Thanks for sharing these great and encouraging results.

Could you please detail a bit more about your system configuration and
application ?

Laurent.

> Thanks.
> 
>>
>> ------------------
>> Changes since v8:
>>  - Don't check PMD when locking the pte when THP is disabled
>>    Thanks to Daniel Jordan for reporting this.
>>  - Rebase on 4.16
>> Changes since v7:
>>  - move pte_map_lock() and pte_spinlock() upper in mm/memory.c (patch 4 &
>>    5)
>>  - make pte_unmap_same() compatible with the speculative page fault (patch
>>    6)
>> Changes since v6:
>>  - Rename config variable to CONFIG_SPECULATIVE_PAGE_FAULT (patch 1)

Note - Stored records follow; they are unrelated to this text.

/-- The illegal-bundle conditions (03 R66, R68, R72–R75, R84).  `crosses`: the bundle would leave its line.  An illegal word of
a known instruction names what its fields name; a word of an unassigned major, or of a G0-only one at G1, names nothing
(DESIGN CHOICE, notes/assumptions/99). -/
def bundleBad (t : Thr) (cs : Bool) (h : Header) (crosses : Bool) (slots : List Slot) : Bool :=
  let ops := slots.filterMap Slot.op
  let rule := t.rules.find? fun e => e.1 == h.au
  h.rsv != 0 || crosses || namesClash ops ||
  (!h.be && ops.any fun o => o.srcV.contains 60) ||
  (h.au != 0 && match rule with
    | none => true
    | some r => auClash r.2 ops) ||
  (h.rt && (t.rotLoop.isNone || stageClash ops)) ||
  (cs && (h.mask / 8 % 8 != 0 || h.be || h.vj || h.rt))

/-! ### Slot faults (03 R86 step 2, 05 R164, 07 R216, 08 R254) -/

/-- Whether the bundle issues as a delay bundle (04 R116). -/
def Thr.inDelay (t : Thr) : Bool := t.pend.isSome

/-- Whether the bundle at an address is the top entry's end bundle (04 R121). -/
def Thr.atEnd (t : Thr) : Bool := match t.loops.head? with
  | some e => e.stop == t.pc
  | none => false

/-- A poisoned source register or bank (05 R162, 06 R170, 07 R211). -/
def SlotOp.poisoned (o : SlotOp) (c : IC) : Bool :=
  (o.srcS.any c.t.sBad) || (o.srcV.any (vSourceBad c.t c.h)) || o.srcB.any c.t.bBad

/-- Whether a slot is an illegal instruction where it stands (03 R83, R84, R89). -/
def slotIllegal (c : IC) (op : Option SlotOp) : Bool :=
  match op with
  | none => true
  | some o => !o.legal || o.ill c || (o.whr = .partOnly && isCs c.k)

/-- Illegal-instruction and privilege, judged before the guard (03 R84–R86). -/
def slotStatic (c : IC) (op : Option SlotOp) : Option SF :=
  if slotIllegal c op then some ⟨2, c.word.toNat, 0⟩
  else match op with
    | none => none
    | some o =>
      if (o.whr = .csOnly && !isCs c.k) || (o.whr = .firmware && !c.s.firmware c.k) then some ⟨3, c.word.toNat, 0⟩
      else none

/-- The faults of a slot whose guard is true, up to the holds. -/
def slotEarly (c : IC) (o : SlotOp) : Option SF :=
  if o.sched c || (c.t.inDelay && o.xfer c) || (c.t.atEnd && o.endBad c) then some ⟨4, c.word.toNat, 0⟩
  else if o.poisoned c then some ⟨7, 0, 0⟩
  else o.chk c

/-- A purity violation where the context makes it a fault (11 R329, R330). -/
def purityFault (c : IC) (o : SlotOp) : Option SF :=
  match c.t.task with
  | some k =>
    if k.pure && bitN (c.s.ctx c.cx).tmode 0 then (o.impure c).map fun a => ⟨22, a, 0⟩ else none
  | none => none

/-- The faults of a slot before the holds.  The orders of G and E slots have no hold among them (06 R195), so their purity
faults stand here (03 R86 step 4). -/
def slotPre (c : IC) (op : Option SlotOp) : Option SF :=
  match slotStatic c op with
  | some f => some f
  | none => match op with
    | none => none
    | some o =>
      if !o.on c.t then none
      else match slotEarly c o with
        | some f => some f
        | none => if c.pos = 0 ∨ c.pos = 1 ∨ c.pos = 3 ∨ c.pos = 4 then purityFault c o else none

/-- The faults of a slot after the holds. -/
def slotPost (c : IC) (op : Option SlotOp) : Option SF :=
  match op with
  | none => none
  | some o =>
    if o.on c.t then match o.post c with
      | some f => some f
      | none => purityFault c o
    else none

/-- The first fault of a slot; with `all` the steps after the holds are judged too. -/
def slotFault (c : IC) (op : Option SlotOp) : Option SF :=
  match slotPre c op with
  | some f => some f
  | none => slotPost c op

/-- The faults of a bundle's slots, in ascending position. -/
def faultsOf (mk : Slot → IC) (f : IC → Option SlotOp → Option SF) (slots : List Slot) : List (Nat × SF) :=
  slots.filterMap fun x => (f (mk x) x.op).map fun y => (x.pos, y)

/-- SLOTS of a record (12 Table 12-7). -/
def slotsWord (l : List (Nat × SF)) : Nat := l.foldl (fun acc e => acc + e.2.code * 2 ^ (6 * e.1)) 0

/-! ### Holds (03 R93) -/

/-- The hold of a slot with a true guard and its cause (19 R481). -/
def slotHold (c : IC) (op : Option SlotOp) : Option Nat :=
  match op with
  | none => none
  | some o =>
    if !o.on c.t then none
    else match o.hold c with
      | some x => some x
      | none => if (c.s.spMissing c.cx (clusterOf c.k) (o.spRuns c)).isEmpty then none else some 4

/-- What the held slots ask for: the pages they lack of the pager, and their own watches.  The bundle needs every page its
slots access until it issues (13 R379). -/
def holdAsk (mk : Slot → IC) (slots : List Slot) (s : State) : State :=
  slots.foldl (fun s x => match x.op with
    | none => s
    | some o =>
      let c := mk x
      if !o.on c.t then s
      else
        let miss := c.s.spMissing c.cx (clusterOf c.k) (o.spRuns c)
        let all := (o.spRuns c).flatMap fun r => pagesOf c.cx r.1 r.2
        let s1 := s.modTh c.k fun t => { t with needs := (t.needs ++ all).dedup, holdFrom := some (t.holdFrom.getD s.gcyc) }
        o.onHold c (miss.foldl (fun s x => s.spAsk (coreOf c.k) c.k c.cx x (clusterOf c.k)) s1)) s

/-- A freeze or hold of another cause ends and is traced; the due bundle's hold goes on (19 R481). -/
def State.turnStall (s : State) (k cause : Nat) : State :=
  let t := s.th k
  if t.held.isNone || t.held == some cause then s
  else (s.stallEnd k).modTh k fun u => { u with needs := t.needs, holdFrom := t.holdFrom, chanHeld := t.chanHeld }

/-- A cycle in which an issuer is frozen or held: SCYC holds, the elapsed count runs (03 R94, 19 R480). -/
def State.holdCycle (s : State) (k cause : Nat) : State :=
  let s := s.turnStall k cause
  let t := s.th k
  let s1 := s.modTh k fun t => { t with
    held := some cause, heldFrom := if t.held.isSome then t.heldFrom else s.gcyc
    holdFrom := if cause = 1 ∨ cause = 8 then t.holdFrom else some (t.holdFrom.getD s.gcyc)
    elap := if t.dbg.step then t.elap else t.elap + 1 }
  if isCs k then s1
  else
    let ev := if cause = 1 then 4 else if cause = 8 then 14 else 5
    let s2 := s1.pmcEvent (coreOf k) k ev 1
    if t.task.isSome then s2.credit k false else s2

/-! ### Commit (03 R71, R74–R77, 04 R121) -/

/-- ADDRESS_UPDATE (03 R74): the rule's registers receive their stepped values at +1, their poison flags kept. -/
def auStep (k au : Nat) (old : Thr) (s : State) : State :=
  match old.rules.find? fun e => e.1 == au with
  | none => s
  | some (_, r) => forN r.count s fun i s => s.fly k 1 (.s (r.first + i) (old.s (r.first + i) + r.stride) (old.sBad (r.first + i)))

/-- The stage enables at a rotation count (03 R75). -/
def stageBits (rotn n : Nat) : BitVec 8 :=
  BitVec.ofNat 8 (boolBits 8 fun k => decide (k ≤ rotn) && decide (rotn - k < n))

/-- STAGE_ROTATION (03 R75): one rotation, which a loop of W = 0 counts too (DEDUCED, notes/assumptions/134); BARB.ROT advances
unless a CRW of BARB stands in the bundle (04 R122). -/
def rotate (k : Nat) (old : Thr) (crwBarb : Bool) (s : State) : State :=
  match old.rotLoop with
  | none => s
  | some e =>
    let r := (old.rotn + 1) % 2 ^ 64
    let s1 := (s.modTh k fun t => { t with rotn := r }).fly k 1 (.stages (stageBits r e.n))
    let depth := fld old.bard 3 0
    if depth = 0 ∨ crwBarb then s1 else s1.fly k 1 (.barbRot ((fld old.barb 3 0 + 1) % depth))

>>  - Review the way the config variable is set (patch 1 to 3)
>>  - Introduce mm_rb_write_*lock() in mm/mmap.c (patch 18)

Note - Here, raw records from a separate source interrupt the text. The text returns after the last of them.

-- ==== Sys2Proof/Decode.lean ====
section
/-! DEFINITION. Decoding and encoding (03 Tables 3-5, 3-8 to 3-13).

A word alone does not say what it is: its position does (03 R70).  `decodeSlot` takes the position.  An encoder follows,
written from the same tables. -/

namespace Sys2Proof

open Sys2Proof.Machine (bitsN)

/-- Why a slot word is no instruction (03 R81, R83).  Where the major opcode is assigned, the register fields of its format
still name registers (03 R72, R73): `i` is the opcode's first form with those fields. -/
inductive DecodeError where
  | unassigned (pos major : Nat)       -- the position has no such major opcode
  | fixedBits (major : Nat) (i : Instr)       -- an unused field is not zero, or a code the entry does not list
  | illegal (mnemonic : String) (i : Instr)   -- a code, index or count the entry makes illegal
  deriving DecidableEq, Repr

/-- Field of n bits at bit lo. -/
def fieldAt (n lo : Nat) (w : Nat) : BitVec n := BitVec.ofNat n (w / 2 ^ lo)

/-- The fields of format Nop. -/
def getNop (w : Nat) : Nop :=
  ⟨fieldAt 1 20 w, fieldAt 1 19 w, fieldAt 1 18 w, fieldAt 3 15 w, fieldAt 6 9 w, fieldAt 1 8 w⟩

/-- A word of format Nop over its fixed bits. -/
def putNop (m : Nat) (x : Nop) : W32 :=
  BitVec.ofNat 32 (m + x.t.toNat * 1048576 + x.m.toNat * 524288 + x.v.toNat * 262144 + x.u.toNat * 32768 + x.s.toNat * 512 + x.e.toNat * 256)

/-- The fields of format RRR. -/
def getRRR (w : Nat) : RRR :=
  ⟨fieldAt 4 22 w, fieldAt 6 16 w, fieldAt 6 10 w, fieldAt 6 4 w, fieldAt 3 1 w, fieldAt 1 0 w⟩

/-- A word of format RRR over its fixed bits. -/
def putRRR (m : Nat) (x : RRR) : W32 :=
  BitVec.ofNat 32 (m + x.g.toNat * 4194304 + x.d.toNat * 65536 + x.a.toNat * 1024 + x.b.toNat * 16 + x.f.toNat * 2 + x.n.toNat * 1)

/-- The fields of format RRI. -/
def getRRI (w : Nat) : RRI :=
  ⟨fieldAt 4 22 w, fieldAt 6 16 w, fieldAt 6 10 w, fieldAt 10 0 w⟩

/-- A word of format RRI over its fixed bits. -/
def putRRI (m : Nat) (x : RRI) : W32 :=
  BitVec.ofNat 32 (m + x.g.toNat * 4194304 + x.d.toNat * 65536 + x.a.toNat * 1024 + x.i.toNat * 1)

/-- The fields of format ShI. -/
def getShI (w : Nat) : ShI :=
  ⟨fieldAt 4 22 w, fieldAt 6 16 w, fieldAt 6 10 w, fieldAt 6 0 w⟩

/-- A word of format ShI over its fixed bits. -/
def putShI (m : Nat) (x : ShI) : W32 :=
  BitVec.ofNat 32 (m + x.g.toNat * 4194304 + x.d.toNat * 65536 + x.a.toNat * 1024 + x.i.toNat * 1)

/-- The fields of format RI. -/
def getRI (w : Nat) : RI :=
  ⟨fieldAt 4 22 w, fieldAt 6 16 w, fieldAt 16 0 w⟩

/-- A word of format RI over its fixed bits. -/
def putRI (m : Nat) (x : RI) : W32 :=
  BitVec.ofNat 32 (m + x.g.toNat * 4194304 + x.d.toNat * 65536 + x.i.toNat * 1)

>>  - Merge patch introducing pte try locking in the patch 18.
>> Changes since v5:
>>  - use rwlock agains the mm RB tree in place of SRCU
>>  - add a VMA's reference count to protect VMA while using it without
>>    holding the mmap_sem.
>>  - check PMD value to detect collapsing operation
>>  - don't try speculative page fault for mono threaded processes
>>  - try to reuse the fetched VMA if VM_RETRY is returned
>>  - go directly to the error path if an error is detected during the SPF
>>    path
>>  - fix race window when moving VMA in move_vma()
>> Changes since v4:
>>  - As requested by Andrew Morton, use CONFIG_SPF and define it earlier in
>>  the series to ease bisection.
>> Changes since v3:
>>  - Don't build when CONFIG_SMP is not set
>>  - Fixed a lock dependency warning in __vma_adjust()
>>  - Use READ_ONCE to access p*d values in handle_speculative_fault()
>>  - Call memcp_oom() service in handle_speculative_fault()
>> Changes since v2:
>>  - Perf event is renamed in PERF_COUNT_SW_SPF
>>  - On Power handle do_page_fault()'s cleaning
>>  - On Power if the VM_FAULT_ERROR is returned by
>>  handle_speculative_fault(), do not retry but jump to the error path
>>  - If VMA's flags are not matching the fault, directly returns
>>  VM_FAULT_SIGSEGV and not VM_FAULT_RETRY
>>  - Check for pud_trans_huge() to avoid speculative path
>>  - Handles _vm_normal_page()'s introduced by 6f16211df3bf
>>  ("mm/device-public-memory: device memory cache coherent with CPU")
>>  - add and review few comments in the code
>> Changes since v1:
>>  - Remove PERF_COUNT_SW_SPF_FAILED perf event.
>>  - Add tracing events to details speculative page fault failures.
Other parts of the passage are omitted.